## Exercise aim
All lines up to and including the one that contains "def onStream (bytes" are to be transcribed exactly, starting from the first line of the records.
(Data for analysis Opens)
-- ==== Sys2Proof/Tests/Slice0.lean ====
section
/-! SUPPORT. Tests whose expected results are the spec's: bytes written out from 30_encoding.md's tables, the examples of the
rules, and 95_test_vectors.md (each named in its comment); and one witness for every statement that has hypotheses. -/

namespace Sys2Proof.Tests

open Sys2Proof.Machine Sys2Proof.Claims

/-! ### Helpers -/

/-- The instruction the decoder of a stage reads from an input, right after START. -/
def reads (g : Stage) (bytes : List Byte) : Option Instr :=
  match treeAt g, sourceOn bytes with
  | some t, .ok c _ =>
    match t.run c with
    | .ok i _ => some i
    | _ => none
  | _, _ => none

/-- A BUSY state at a token boundary: START has loaded the stream's first word, and the output is as given. -/
def onStream (bytes out : List Byte) : State :=
  { State.reset with
    src := { inp := Memory.ofBytes bytes, inLen := bytes.length, ip := 2
             cw := pair (bytes.getD 1 0) (bytes.getD 0 0), cnt := 16 }
    out := Memory.ofBytes out
    olen := out.length
    status := .busy }

/-- What a test looks at: STATUS, CAUSE, the output bytes, `ip` and `cnt`. -/
def look : Host.Outcome State Fault Refusal → Option (Status × Cause × List Byte × Nat × Nat)
  | .next t => some (t.status, t.cause, t.out.bytes, t.src.ip, t.src.cnt)
  | _ => none

/-- The error registers after a step: CAUSE, ERR_OFFSET, ERR_START. -/
def lookError : Host.Outcome State Fault Refusal → Option (Cause × Half × Half)
  | .next t => some (t.cause, t.errOffset, t.errStart)
  | _ => none

/-- The parts of an open reference after a sub-code. -/
def lookTemps : Host.Outcome State Fault Refusal → Option Temps
  | .next t => some t.temps
  | _ => none

/-- A read's value and the source after it. -/
def lookRead {α : Type} : ReadResult α → Option (α × Nat × Half × Nat)
  | .ok v c => some (v, c.ip, c.cw, c.cnt)
  | _ => none

/-! ### Well-formedness -/

/-- 30_encoding.md Table 1: `l != 0xFF`. -/
theorem test_wf_refuses_sref_ff : (Instr.sref 0xFF).wf = false ∧ (Instr.sref 0xFE).wf = true := by decide

/-! ### Decoding: streams written out from the encodings -/

/-- 41_tokens.md R66, example. -/
theorem test_decode_lit : reads .token [0x01, 0x00, 0x41] = some (.lit 0x41) := by decide

/-- R67, example. -/
theorem test_decode_eof : reads .token [0x00, 0x00, 0xFF] = some .eof := by decide

/-- R68, example. -/
theorem test_decode_sref : reads .token [0x00, 0x00, 0xFE] = some (.sref 0xFE) := by decide

/-- Table 1, `0 0 [l] 1 h h h` with hhh = 100: bits 2 and 3 of the word. -/
theorem test_decode_mref : reads .token [0x0C, 0x00, 0xD4] = some (.mref 0xD4 4) := by decide

/-- B8: `offset_l = 0xFF` on the MREF path is no EOF. -/
theorem test_decode_mref_ff : reads .token [0x3C, 0x00, 0xFF] = some (.mref 0xFF 7) := by decide

/-- O12, worked decode. -/
theorem test_decode_bref : reads .token [0x06, 0x03, 0x48] = some (.bref 0x48 (.oh7 true false false) .l3) := by decide

/-- O17: the selector of L17 is bit 15, so a word stands before the length byte. -/
theorem test_decode_bref_refill : reads .token [0x02, 0x80, 0x00, 0x00, 0x00, 0xFF] =
    some (.bref 0x00 (.oh8 false false false false) (.l17 0xFF)) := by decide

/-- Table 2, `a 1` with a = 0. -/
theorem test_decode_oh2 : reads .offh [0x02, 0x00] = some (.oh2 false) := by decide

/-- Table 2, `a 0 1` with a = 1. -/
theorem test_decode_oh3 : reads .offh [0x05, 0x00] = some (.oh3 true) := by decide

/-- Table 2, `a 0 0 b 1` with ab = 10. -/
theorem test_decode_oh5 : reads .offh [0x11, 0x00] = some (.oh5 true false) := by decide

/-- Table 2, `a 0 0 b 0 c 1` with abc = 001. -/
theorem test_decode_oh7 : reads .offh [0x60, 0x00] = some (.oh7 false false true) := by decide

/-- Table 2, `a 0 0 b 0 c 0 d` with abcd = 1101. -/
theorem test_decode_oh8 : reads .offh [0x89, 0x00] = some (.oh8 true true false true) := by decide

/-- Table 3, `1`. -/
theorem test_decode_l3 : reads .len [0x01, 0x00] = some .l3 := by decide

/-- Table 3, `0 1`. -/
theorem test_decode_l4 : reads .len [0x02, 0x00] = some .l4 := by decide

/-- Table 3, `0 0 1`. -/
theorem test_decode_l5 : reads .len [0x04, 0x00] = some .l5 := by decide

/-- Table 3, `0 0 0 1`. -/
theorem test_decode_l6 : reads .len [0x08, 0x00] = some .l6 := by decide

/-- Table 3, `0 0 0 0 1 b` with b = 0. -/
theorem test_decode_l7 : reads .len [0x10, 0x00] = some (.l7 false) := by decide

/-- Table 3, `0 0 0 0 0 1 [v]`. -/
theorem test_decode_l17 : reads .len [0x20, 0x00, 0x53] = some (.l17 0x53) := by decide

/-- Table 3, `0 0 0 0 0 0 b b b` with bbb = 100: bit 6. -/
theorem test_decode_l9 : reads .len [0x40, 0x00] = some (.l9 4) := by decide

/-- The one row with bit numbers, `a 0 0 b 0 c 0 d` with `a` at bit 7: abcd = 1011. -/
theorem test_table_word_oh8 : decodeTableWord 8 0x85 = some (.oh8 true false true true) := by decide

/-! ### The Command Bit Source -/

/-- 40_bit_source.md R60, example. -/
theorem test_loadCw : lookRead (loadCw { inp := Memory.ofBytes [0x34, 0x12], inLen := 2, ip := 0, cw := 0, cnt := 0 }) =
    some ((), 2, 0x1234, 16) := by decide

/-- R61, example: three NEXTBITs on 0x0005 give 1, 0, 1. -/
theorem test_nextBit : lookRead (nextBitsFrom 3 0 { inp := [], inLen := 0, ip := 0, cw := 0x0005, cnt := 16 }) =
    some (5, 0, 0x0000, 13) := by decide

/-- R62, example: the field crosses a word boundary. The example's 0x8000 is the loaded word; with one unread bit left, the
register holds 0x0001 (10_state.md R14; notes/assumptions/19.md). -/
theorem test_nextBits_crosses :
    lookRead (nextBits 3 { inp := Memory.ofBytes [0x02, 0x00], inLen := 2, ip := 0, cw := 0x8000 >>> 15, cnt := 1 }) =
      some (5, 2, 0x0000, 14) := by decide

/-! ### One step -/

/-- T-LIT1. -/
theorem test_step_lit : look (step (onStream [0x01, 0x00, 0x41, 0xFF] [])) = some (.busy, .none, [0x41], 3, 15) := by decide

/-- 42_output_engine.md R79, example: `olen = 65535` and a literal. -/
theorem test_step_lit_overflow :
    lookError (step { onStream [0x01, 0x00, 0x00, 0xFF] [] with olen := 65535 }) =
      some (.outputSizeOverflow, 0, 0) := by decide

/-- 42_output_engine.md R78, example. -/
theorem test_step_eof : look (step (onStream [0x00, 0x00, 0xFF] [])) = some (.done, .none, [], 3, 13) := by decide

/-- T-SREF1, its third step. -/
theorem test_step_sref : look (step (onStream [0x00, 0x00, 0xFE, 0xFF] [0x41, 0x42])) =
    some (.busy, .none, [0x41, 0x42, 0x41, 0x42], 3, 13) := by decide

/-- S4a, its second step: (-2, 65535) at `olen = 1`. -/
theorem test_step_sref_invalid : lookError (step (onStream [0x00, 0x00, 0xFE] [0x41])) =
    some (.invalidAddress, 0xFFFE, 0xFFFF) := by decide

/-- T-MREF1: (-300, 65236). -/
theorem test_step_mref_invalid : lookError (step (onStream [0x3C, 0x00, 0xD4, 0xFF] [])) =
    some (.invalidAddress, 0xFED4, 65236) := by decide

/-- P3, its fourth step: MREF -257 at `olen = 5` gives (0xFEFF, 0xFF04). -/
theorem test_step_mref_invalid_near :
    lookError (step (onStream [0x3C, 0x00, 0xFF] [0x01, 0x02, 0x01, 0x02, 0x01])) =
      some (.invalidAddress, 0xFEFF, 0xFF04) := by decide

/-- E1's copy, BREF -3, 7 [OH2 L7]: `0 1 1 1 0 0 0 0 1 0` after three bytes. Period 3. -/
theorem test_step_bref_overlap : look (step (onStream [0x0E, 0x01, 0xFD] [0x01, 0x02, 0x03])) =
    some (.busy, .none, [0x01, 0x02, 0x03, 0x01, 0x02, 0x03, 0x01, 0x02, 0x03, 0x01], 3, 6) := by decide

/-- O17: (-8192, 57344), with a refill inside the token. -/
theorem test_step_bref_invalid : lookError (step (onStream [0x02, 0x80, 0x00, 0x00, 0x00, 0xFF] [])) =
    some (.invalidAddress, 0xE000, 57344) := by decide

/-- B3: the stream ends before `offset_l`. -/
theorem test_step_truncation : lookError (step (onStream [0x00, 0x00] [])) = some (.truncation, 0, 0) := by decide

/-- 41_tokens.md R71 and 30_encoding.md Table 2: OH2, both values. -/
theorem test_exec_oh2 : offhHigh (.oh2 false) = 0xFE ∧ offhHigh (.oh2 true) = 0xFF := by decide

/-- R71, corner case: the correction after no extension. -/
theorem test_exec_oh3 : offhHigh (.oh3 false) = 0xFC ∧ offhHigh (.oh3 true) = 0xFD := by decide

/-- R71, example: bits `1 0 0 1 1`. -/
theorem test_exec_oh5 : lookTemps (exec (.oh5 true true) (openReference 0x24 State.reset)) =
    some { stage := .len, offsetL := 0x24, offsetH := 0xFB, length := 0 } := by decide

/-- O12: abc = 100. -/
theorem test_exec_oh7 : lookTemps (exec (.oh7 true false false) (openReference 0x48 State.reset)) =
    some { stage := .len, offsetL := 0x48, offsetH := 0xF4, length := 0 } := by decide

/-- O15: abcd = 1100, offset -5000 = 0xEC78. The row's own word, through `withFetchWord`: `1 0 0 1 0 0 0 0`. -/
theorem test_exec_oh8 : lookTemps (step (State.reset.withFetchWord 8 0x90)) =
    some { stage := .len, offsetL := 0, offsetH := 0xEC, length := 0 } := by decide

/-- Table 3: 3, 4, 5 and 6. -/
theorem test_exec_l3_to_l6 :
    (lookTemps (exec .l3 State.reset)).map Temps.length = some 3 ∧
    (lookTemps (exec .l4 State.reset)).map Temps.length = some 4 ∧
    (lookTemps (exec .l5 State.reset)).map Temps.length = some 5 ∧
    (lookTemps (exec .l6 State.reset)).map Temps.length = some 6 := by decide

/-- N7, N8. -/
theorem test_exec_l7 : lenValue (.l7 false) = 7 ∧ lenValue (.l7 true) = 8 := by decide

/-- N17, N272: no 8-bit wrap (90_conflicts.md C2). -/
theorem test_exec_l17 : lenValue (.l17 0x00) = 17 ∧ lenValue (.l17 0xFF) = 272 := by decide

/-- N9, N16. -/
theorem test_exec_l9 : lenValue (.l9 0) = 9 ∧ lenValue (.l9 7) = 16 := by decide

/-! ### The host -/

/-- B1, B2: an input shorter than a command word ends in Truncation at START. -/
theorem test_start_short : lookError (hostStart [0x00] State.reset) = some (.truncation, 0, 0) ∧
    lookError (hostStart [] State.reset) = some (.truncation, 0, 0) := by decide

/-! ### The assembler -/

/-- 30_encoding.md R44, example: 17 literals and EOF. -/
theorem test_assemble_placement :
    assemble ((List.range 17).map (fun k => Instr.lit (BitVec.ofNat 8 (0x10 + k))) ++ [.eof]) =
      [0xFF, 0xFF, 0x10, 0x11, 0x12, 0x13, 0x14, 0x15, 0x16, 0x17, 0x18, 0x19, 0x1A, 0x1B, 0x1C, 0x1D, 0x1E,
        0x01, 0x00, 0x1F, 0x20, 0xFF] := by decide

/-- P3, with REF choosing each form. -/
theorem test_assemble_P3 :
    ([some (.lit 0x01), some (.lit 0x02), asmRef (-2) 3, asmRef (-257) 2, some (.lit 0x09), some .eof].mapM id).map assemble =
      some [0x7B, 0x3E, 0x01, 0x02, 0xFE, 0xFF, 0x09, 0x00, 0x00, 0xFF] := by decide

/-! ### Witnesses: for each statement with hypotheses, a concrete case that meets them all, at the ends of each clause's range -/

/-- A BUSY state whose output holds `n` bytes. -/
def whole (n : Nat) : State := onStream [0x00, 0x00, 0xFF] (List.replicate n 0x41)

theorem whole_outputOk (n : Nat) : (whole n).outputOk := Memory.covers_ofBytes _

theorem whole_olen (n : Nat) : (whole n).olen = n := List.length_replicate

theorem onStream_inv (bytes out : List Byte) (hb : 2 ≤ bytes.length) (ho : out.length ≤ 65535) : (onStream bytes out).Inv where
  input := ⟨Memory.covers_ofBytes bytes, hb⟩
  count := by simp [onStream]
  word := fun _ => ⟨by simp [onStream], by simp [onStream], BitVec.isLt _⟩
  output := Memory.covers_ofBytes out
  status := ⟨by simp [onStream, State.reset], fun _ => ⟨rfl, rfl⟩⟩
  ceiling := fun _ => ho
  capacity := by simp [onStream, Config.outCap, Config.sizeLimit, Config.maxCopy]; omega
  boundary := rfl

theorem witness_StartBeginsAJob : (whole 0).status = .busy ∧ State.reset.status ≠ .busy ∧
    ([0x00, 0x00] : List Byte) = 0x00 :: 0x00 :: [] ∧ ([0x00] : List Byte).length < 2 ∧ ([] : List Byte).length < 2 := by decide

theorem witness_StartKeepsTheBoundaryInvariant : ∃ t, (onStream [0x00, 0x00] []).Inv ∧ State.Inv
    { onStream [0x00, 0x00] [] with status := .done } ∧
    hostStart [0x00, 0x00, 0xFF] { onStream [0x00, 0x00] [] with status := .done } = .next t := by
  have h := onStream_inv [0x00, 0x00] [] (by decide) (by decide)
  exact ⟨_, h, ⟨h.input, h.count, by simp, h.output, ⟨by simp [onStream, State.reset], fun _ => ⟨rfl, rfl⟩⟩, fun _ => h.ceiling (by decide),
    h.capacity, rfl⟩, rfl⟩

theorem witness_StepIsRefusedUnlessBusy : State.reset.status ≠ .busy := by decide

theorem witness_HostReadsOnlyAfterTheJob : ¬ State.reset.ended ∧ ¬ (whole 0).ended ∧
    State.ended { State.reset with status := .done } ∧ State.ended { State.reset with status := .error } := by
  unfold State.ended; decide

theorem witness_JobResultIsTheOutputOrTheError :
    State.outputOk { whole 2 with status := .done } ∧ 1 < (whole 2).olen ∧ State.outputOk { whole 2 with status := .error } ∧
      (whole 2).outputOk ∧ ¬ (whole 2).ended := by
  unfold State.outputOk State.ended; decide

/-- One byte left, none left, two left, one left of two. -/
theorem witness_InputReadsEndAtTheInputLength :
    let c := fun ip => ({ inp := Memory.ofBytes [0x00, 0x00], inLen := 2, ip := ip, cw := 0, cnt := 16 } : Source)
    (c 0).inp.covers (c 0).inLen = true ∧ (c 1).ip + 1 ≤ (c 1).inLen ∧ (c 2).inLen < (c 2).ip + 1 ∧
      (c 0).ip + 2 ≤ (c 0).inLen ∧ (c 1).inLen < (c 1).ip + 2 := by decide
(Data for analysis Closes)
## Response below
-- ==== Sys2Proof/Tests/Slice0.lean ====
section
/-! SUPPORT. Tests whose expected results are the spec's: bytes written out from 30_encoding.md's tables, the examples of the
rules, and 95_test_vectors.md (each named in its comment); and one witness for every statement that has hypotheses. -/

namespace Sys2Proof.Tests

open Sys2Proof.Machine Sys2Proof.Claims

/-! ### Helpers -/

/-- The instruction the decoder of a stage reads from an input, right after START. -/
def reads (g : Stage) (bytes : List Byte) : Option Instr :=
  match treeAt g, sourceOn bytes with
  | some t, .ok c _ =>
    match t.run c with
    | .ok i _ => some i
    | _ => none
  | _, _ => none

/-- A BUSY state at a token boundary: START has loaded the stream's first word, and the output is as given. -/
def onStream (bytes out : List Byte) : State :=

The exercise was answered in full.